Karoline Faber stammt aus Kaiserslautern und ist seit 2009 Pfarrerin in Drammen. Verheiratet ist sie mit dem Norweger Thorbjørn Geirbo. Das Ehepaar hat zwei Kinder: Karl August (3) und Johanne (11 Monate). Die 34-Jährige schreibt u.a.: Advent und Weihnachten brauchen wir hier im winterlichen Dunkel besonders. Weihnachten ist vielleicht das ‚skandinavischste‘ Fest von allen. Es ist die Hochzeit der Traditionen und Bräuche, auch in Norwegen. In diesem riesigen Land, in dem nur wenige Menschen wohnen, werden alle zur selben Zeit dasselbe tun. Das Heim aufmöbeln, dekorieren, Kerzen anzünden, rote Weihnachtsgardinen aufhängen, die Familie sammeln, trinken und essen, Kälte und Dunkelheit aussperren, um den Weihnachtsbaum tanzen. Die Kehrseite der Medaille ist eine ausgewachsene Weihnachtshysterie: Alles soll perfekt sein. Aber viele, viele werden sich freuen am Kind in der Krippe und dem Licht, das für das Volk im Dunkeln scheint.

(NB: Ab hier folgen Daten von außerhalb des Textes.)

/-! ### Group.bumpSrc -/

@[simp] theorem Group.bumpSrc_key (g : Group) (l : Nat) : (g.bumpSrc l).key = g.key := rfl
@[simp] theorem Group.bumpSrc_place (g : Group) (l : Nat) : (g.bumpSrc l).place = g.place := rfl
@[simp] theorem Group.bumpSrc_cap (g : Group) (l : Nat) : (g.bumpSrc l).cap = g.cap := rfl
@[simp] theorem Group.bumpSrc_sp (g : Group) (l : Nat) : (g.bumpSrc l).sp = g.sp := rfl
@[simp] theorem Group.bumpSrc_pc (g : Group) (l : Nat) : (g.bumpSrc l).pc = g.pc := rfl
@[simp] theorem Group.bumpSrc_ln (g : Group) (l : Nat) : (g.bumpSrc l).ln = g.ln := rfl
@[simp] theorem Group.bumpSrc_qs (g : Group) (l : Nat) : (g.bumpSrc l).qs = g.qs := rfl
@[simp] theorem Group.bumpSrc_held1 (g : Group) (l : Nat) : (g.bumpSrc l).held1 = g.held1 := rfl
@[simp] theorem Group.bumpSrc_held2 (g : Group) (l : Nat) : (g.bumpSrc l).held2 = g.held2 := rfl
@[simp] theorem Group.bumpSrc_barLast (g : Group) (l : Nat) : (g.bumpSrc l).barLast = g.barLast := rfl
@[simp] theorem Group.bumpSrc_endStep (g : Group) (l : Nat) : (g.bumpSrc l).endStep = g.endStep := rfl
@[simp] theorem Group.bumpSrc_seq (g : Group) (l : Nat) : (g.bumpSrc l).seq = g.seq := rfl
@[simp] theorem Group.bumpSrc_passed (g : Group) (l : Nat) : (g.bumpSrc l).passed = g.passed := rfl
@[simp] theorem Group.bumpSrc_replay (g : Group) (l : Nat) : (g.bumpSrc l).replay = g.replay := rfl
@[simp] theorem Group.bumpSrc_holds (g : Group) (l : Nat) : (g.bumpSrc l).holds = g.holds := rfl
@[simp] theorem Group.bumpSrc_met (g : Group) (l : Nat) : (g.bumpSrc l).met = g.met := rfl

/-! ### Group.markV -/

@[simp] theorem Group.markV_key (g : Group) (r n l : Nat) : (g.markV r n l).key = g.key := rfl
@[simp] theorem Group.markV_place (g : Group) (r n l : Nat) : (g.markV r n l).place = g.place := rfl
@[simp] theorem Group.markV_cap (g : Group) (r n l : Nat) : (g.markV r n l).cap = g.cap := rfl
@[simp] theorem Group.markV_sp (g : Group) (r n l : Nat) : (g.markV r n l).sp = g.sp := rfl
@[simp] theorem Group.markV_pc (g : Group) (r n l : Nat) : (g.markV r n l).pc = g.pc := rfl
@[simp] theorem Group.markV_ln (g : Group) (r n l : Nat) : (g.markV r n l).ln = g.ln := rfl
@[simp] theorem Group.markV_qs (g : Group) (r n l : Nat) : (g.markV r n l).qs = g.qs := rfl
@[simp] theorem Group.markV_held1 (g : Group) (r n l : Nat) : (g.markV r n l).held1 = g.held1 := rfl
@[simp] theorem Group.markV_held2 (g : Group) (r n l : Nat) : (g.markV r n l).held2 = g.held2 := rfl
@[simp] theorem Group.markV_barLast (g : Group) (r n l : Nat) : (g.markV r n l).barLast = g.barLast := rfl
@[simp] theorem Group.markV_endStep (g : Group) (r n l : Nat) : (g.markV r n l).endStep = g.endStep := rfl
@[simp] theorem Group.markV_seq (g : Group) (r n l : Nat) : (g.markV r n l).seq = g.seq := rfl
@[simp] theorem Group.markV_passed (g : Group) (r n l : Nat) : (g.markV r n l).passed = g.passed := rfl
@[simp] theorem Group.markV_replay (g : Group) (r n l : Nat) : (g.markV r n l).replay = g.replay := rfl
@[simp] theorem Group.markV_holds (g : Group) (r n l : Nat) : (g.markV r n l).holds = g.holds := rfl
@[simp] theorem Group.markV_met (g : Group) (r n l : Nat) : (g.markV r n l).met = g.met := rfl

/-! ### Group.putBits -/

@[simp] theorem Group.putBits_key (g : Group) (k : Nat) (b : List (Nat × Bool)) (p : Bool) : (g.putBits k b p).key = g.key := by
  unfold Group.putBits; simp
@[simp] theorem Group.putBits_place (g : Group) (k : Nat) (b : List (Nat × Bool)) (p : Bool) : (g.putBits k b p).place = g.place := by
  unfold Group.putBits; simp
@[simp] theorem Group.putBits_cap (g : Group) (k : Nat) (b : List (Nat × Bool)) (p : Bool) : (g.putBits k b p).cap = g.cap := by
  unfold Group.putBits; simp
@[simp] theorem Group.putBits_sp (g : Group) (k : Nat) (b : List (Nat × Bool)) (p : Bool) : (g.putBits k b p).sp = g.sp := by
  unfold Group.putBits; simp
@[simp] theorem Group.putBits_pc (g : Group) (k : Nat) (b : List (Nat × Bool)) (p : Bool) : (g.putBits k b p).pc = g.pc := by
  unfold Group.putBits; simp
@[simp] theorem Group.putBits_ln (g : Group) (k : Nat) (b : List (Nat × Bool)) (p : Bool) : (g.putBits k b p).ln = g.ln := by
  unfold Group.putBits; simp
@[simp] theorem Group.putBits_qs (g : Group) (k : Nat) (b : List (Nat × Bool)) (p : Bool) : (g.putBits k b p).qs = g.qs := by
  unfold Group.putBits; simp
@[simp] theorem Group.putBits_held1 (g : Group) (k : Nat) (b : List (Nat × Bool)) (p : Bool) : (g.putBits k b p).held1 = g.held1 := by
  unfold Group.putBits; simp
@[simp] theorem Group.putBits_held2 (g : Group) (k : Nat) (b : List (Nat × Bool)) (p : Bool) : (g.putBits k b p).held2 = g.held2 := by
  unfold Group.putBits; simp
@[simp] theorem Group.putBits_barLast (g : Group) (k : Nat) (b : List (Nat × Bool)) (p : Bool) : (g.putBits k b p).barLast = g.barLast := by
  unfold Group.putBits; simp
@[simp] theorem Group.putBits_endStep (g : Group) (k : Nat) (b : List (Nat × Bool)) (p : Bool) : (g.putBits k b p).endStep = g.endStep := by
  unfold Group.putBits; simp
@[simp] theorem Group.putBits_seq (g : Group) (k : Nat) (b : List (Nat × Bool)) (p : Bool) : (g.putBits k b p).seq = g.seq := by
  unfold Group.putBits; simp
@[simp] theorem Group.putBits_passed (g : Group) (k : Nat) (b : List (Nat × Bool)) (p : Bool) : (g.putBits k b p).passed = g.passed := by
  unfold Group.putBits; simp
@[simp] theorem Group.putBits_replay (g : Group) (k : Nat) (b : List (Nat × Bool)) (p : Bool) : (g.putBits k b p).replay = g.replay := by
  unfold Group.putBits; simp
@[simp] theorem Group.putBits_holds (g : Group) (k : Nat) (b : List (Nat × Bool)) (p : Bool) : (g.putBits k b p).holds = g.holds := by
  unfold Group.putBits; simp
@[simp] theorem Group.putBits_met (g : Group) (k : Nat) (b : List (Nat × Bool)) (p : Bool) : (g.putBits k b p).met = g.met := by
  unfold Group.putBits; simp

/-! ### Group.orStatus -/

@[simp] theorem Group.orStatus_key (g : Group) (f : Flags) : (g.orStatus f).key = g.key := rfl
@[simp] theorem Group.orStatus_place (g : Group) (f : Flags) : (g.orStatus f).place = g.place := rfl
@[simp] theorem Group.orStatus_r (g : Group) (f : Flags) : (g.orStatus f).r = g.r := rfl
@[simp] theorem Group.orStatus_cap (g : Group) (f : Flags) : (g.orStatus f).cap = g.cap := rfl
@[simp] theorem Group.orStatus_pc (g : Group) (f : Flags) : (g.orStatus f).pc = g.pc := rfl
@[simp] theorem Group.orStatus_ln (g : Group) (f : Flags) : (g.orStatus f).ln = g.ln := rfl
@[simp] theorem Group.orStatus_qs (g : Group) (f : Flags) : (g.orStatus f).qs = g.qs := rfl
@[simp] theorem Group.orStatus_held1 (g : Group) (f : Flags) : (g.orStatus f).held1 = g.held1 := rfl
@[simp] theorem Group.orStatus_held2 (g : Group) (f : Flags) : (g.orStatus f).held2 = g.held2 := rfl
@[simp] theorem Group.orStatus_barLast (g : Group) (f : Flags) : (g.orStatus f).barLast = g.barLast := rfl
@[simp] theorem Group.orStatus_endStep (g : Group) (f : Flags) : (g.orStatus f).endStep = g.endStep := rfl
@[simp] theorem Group.orStatus_seq (g : Group) (f : Flags) : (g.orStatus f).seq = g.seq := rfl
@[simp] theorem Group.orStatus_passed (g : Group) (f : Flags) : (g.orStatus f).passed = g.passed := rfl
@[simp] theorem Group.orStatus_replay (g : Group) (f : Flags) : (g.orStatus f).replay = g.replay := rfl
@[simp] theorem Group.orStatus_holds (g : Group) (f : Flags) : (g.orStatus f).holds = g.holds := rfl
@[simp] theorem Group.orStatus_met (g : Group) (f : Flags) : (g.orStatus f).met = g.met := rfl

/-! ### Group.consume -/

@[simp] theorem Group.consume_key (g : Group) (n : Nat) : (g.consume n).key = g.key := by
  unfold Group.consume; split <;> simp
@[simp] theorem Group.consume_place (g : Group) (n : Nat) : (g.consume n).place = g.place := by
  unfold Group.consume; split <;> simp
@[simp] theorem Group.consume_cap (g : Group) (n : Nat) : (g.consume n).cap = g.cap := by
  unfold Group.consume; split <;> simp
@[simp] theorem Group.consume_sp (g : Group) (n : Nat) : (g.consume n).sp = g.sp := by
  unfold Group.consume; split <;> simp
@[simp] theorem Group.consume_pc (g : Group) (n : Nat) : (g.consume n).pc = g.pc := by
  unfold Group.consume; split <;> simp
@[simp] theorem Group.consume_ln (g : Group) (n : Nat) : (g.consume n).ln = g.ln := by
  unfold Group.consume; split <;> simp
@[simp] theorem Group.consume_qs (g : Group) (n : Nat) : (g.consume n).qs = g.qs := by
  unfold Group.consume; split <;> simp
@[simp] theorem Group.consume_held1 (g : Group) (n : Nat) : (g.consume n).held1 = g.held1 := by
  unfold Group.consume; split <;> simp
@[simp] theorem Group.consume_held2 (g : Group) (n : Nat) : (g.consume n).held2 = g.held2 := by
  unfold Group.consume; split <;> simp
@[simp] theorem Group.consume_barLast (g : Group) (n : Nat) : (g.consume n).barLast = g.barLast := by
  unfold Group.consume; split <;> simp
@[simp] theorem Group.consume_endStep (g : Group) (n : Nat) : (g.consume n).endStep = g.endStep := by
  unfold Group.consume; split <;> simp
@[simp] theorem Group.consume_seq (g : Group) (n : Nat) : (g.consume n).seq = g.seq := by
  unfold Group.consume; split <;> simp
@[simp] theorem Group.consume_passed (g : Group) (n : Nat) : (g.consume n).passed = g.passed := by
  unfold Group.consume; split <;> simp
@[simp] theorem Group.consume_replay (g : Group) (n : Nat) : (g.consume n).replay = g.replay := by
  unfold Group.consume; split <;> simp
@[simp] theorem Group.consume_holds (g : Group) (n : Nat) : (g.consume n).holds = g.holds := by
  unfold Group.consume; split <;> simp
@[simp] theorem Group.consume_met (g : Group) (n : Nat) : (g.consume n).met = g.met := by
  unfold Group.consume; split <;> simp

/-! ### Group.startRun -/

@[simp] theorem Group.startRun_key (g : Group) : g.startRun.key = g.key := rfl
@[simp] theorem Group.startRun_place (g : Group) : g.startRun.place = g.place := rfl
@[simp] theorem Group.startRun_r (g : Group) : g.startRun.r = g.r := rfl
@[simp] theorem Group.startRun_cap (g : Group) : g.startRun.cap = g.cap := rfl
@[simp] theorem Group.startRun_sp (g : Group) : g.startRun.sp = g.sp := rfl
@[simp] theorem Group.startRun_pc (g : Group) : g.startRun.pc = g.pc := rfl
@[simp] theorem Group.startRun_qs (g : Group) : g.startRun.qs = g.qs := rfl
@[simp] theorem Group.startRun_held1 (g : Group) : g.startRun.held1 = g.held1 := rfl
@[simp] theorem Group.startRun_held2 (g : Group) : g.startRun.held2 = g.held2 := rfl
@[simp] theorem Group.startRun_barLast (g : Group) : g.startRun.barLast = g.barLast := rfl
@[simp] theorem Group.startRun_endStep (g : Group) : g.startRun.endStep = g.endStep := rfl
@[simp] theorem Group.startRun_seq (g : Group) : g.startRun.seq = g.seq := rfl
@[simp] theorem Group.startRun_passed (g : Group) : g.startRun.passed = g.passed := rfl
@[simp] theorem Group.startRun_replay (g : Group) : g.startRun.replay = g.replay := rfl
@[simp] theorem Group.startRun_holds (g : Group) : g.startRun.holds = g.holds := rfl
@[simp] theorem Group.startRun_met (g : Group) : g.startRun.met = g.met := rfl

/-! ### Group.popDue -/

@[simp] theorem Group.popDue_key (g : Group) : g.popDue.key = g.key := rfl
@[simp] theorem Group.popDue_place (g : Group) : g.popDue.place = g.place := rfl
@[simp] theorem Group.popDue_r (g : Group) : g.popDue.r = g.r := rfl
@[simp] theorem Group.popDue_cap (g : Group) : g.popDue.cap = g.cap := rfl
@[simp] theorem Group.popDue_sp (g : Group) : g.popDue.sp = g.sp := rfl
@[simp] theorem Group.popDue_pc (g : Group) : g.popDue.pc = g.pc := rfl
@[simp] theorem Group.popDue_qs (g : Group) : g.popDue.qs = g.qs := rfl
@[simp] theorem Group.popDue_held1 (g : Group) : g.popDue.held1 = g.held1 := rfl
@[simp] theorem Group.popDue_held2 (g : Group) : g.popDue.held2 = g.held2 := rfl
@[simp] theorem Group.popDue_barLast (g : Group) : g.popDue.barLast = g.barLast := rfl
@[simp] theorem Group.popDue_endStep (g : Group) : g.popDue.endStep = g.endStep := rfl
@[simp] theorem Group.popDue_seq (g : Group) : g.popDue.seq = g.seq := rfl
@[simp] theorem Group.popDue_passed (g : Group) : g.popDue.passed = g.passed := rfl
@[simp] theorem Group.popDue_replay (g : Group) : g.popDue.replay = g.replay := rfl
@[simp] theorem Group.popDue_holds (g : Group) : g.popDue.holds = g.holds := rfl
@[simp] theorem Group.popDue_met (g : Group) : g.popDue.met = g.met := rfl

Für mich und für uns in der Kirchengemeinde wird es auch im neuen Jahr wieder darum gehen, zu versuchen, Zeit zu haben und so der allgemeinen Zeitknappheit etwas entgegen zu setzen. Sich selbst darin zu üben, nicht immer das Neueste, Teuerste und Beste haben zu müssen. Andere Menschen zu finden, die noch den Willen und die Zeit haben, gemeinsam Kirche zu sein. Die die Schönheit sehen in einer Gemeinschaft, in der die Generationen einander auch über den Zusammenhang der eigenen Familie hinaus begegnen. Die offen ist für Fremde und auch hinter die Fassaden schaut. In der der Menschenwert nicht nach Arbeit und Einkommen und Besitz bewertet wird. In der wir Nachbarschaft und Hilfsbereitschaft pflegen. Menschen suchen und finden, die noch einen Himmel über ihrem Leben brauchen, und die noch Sehnsüchte haben, obwohl sie sonst schon das Meiste besitzen.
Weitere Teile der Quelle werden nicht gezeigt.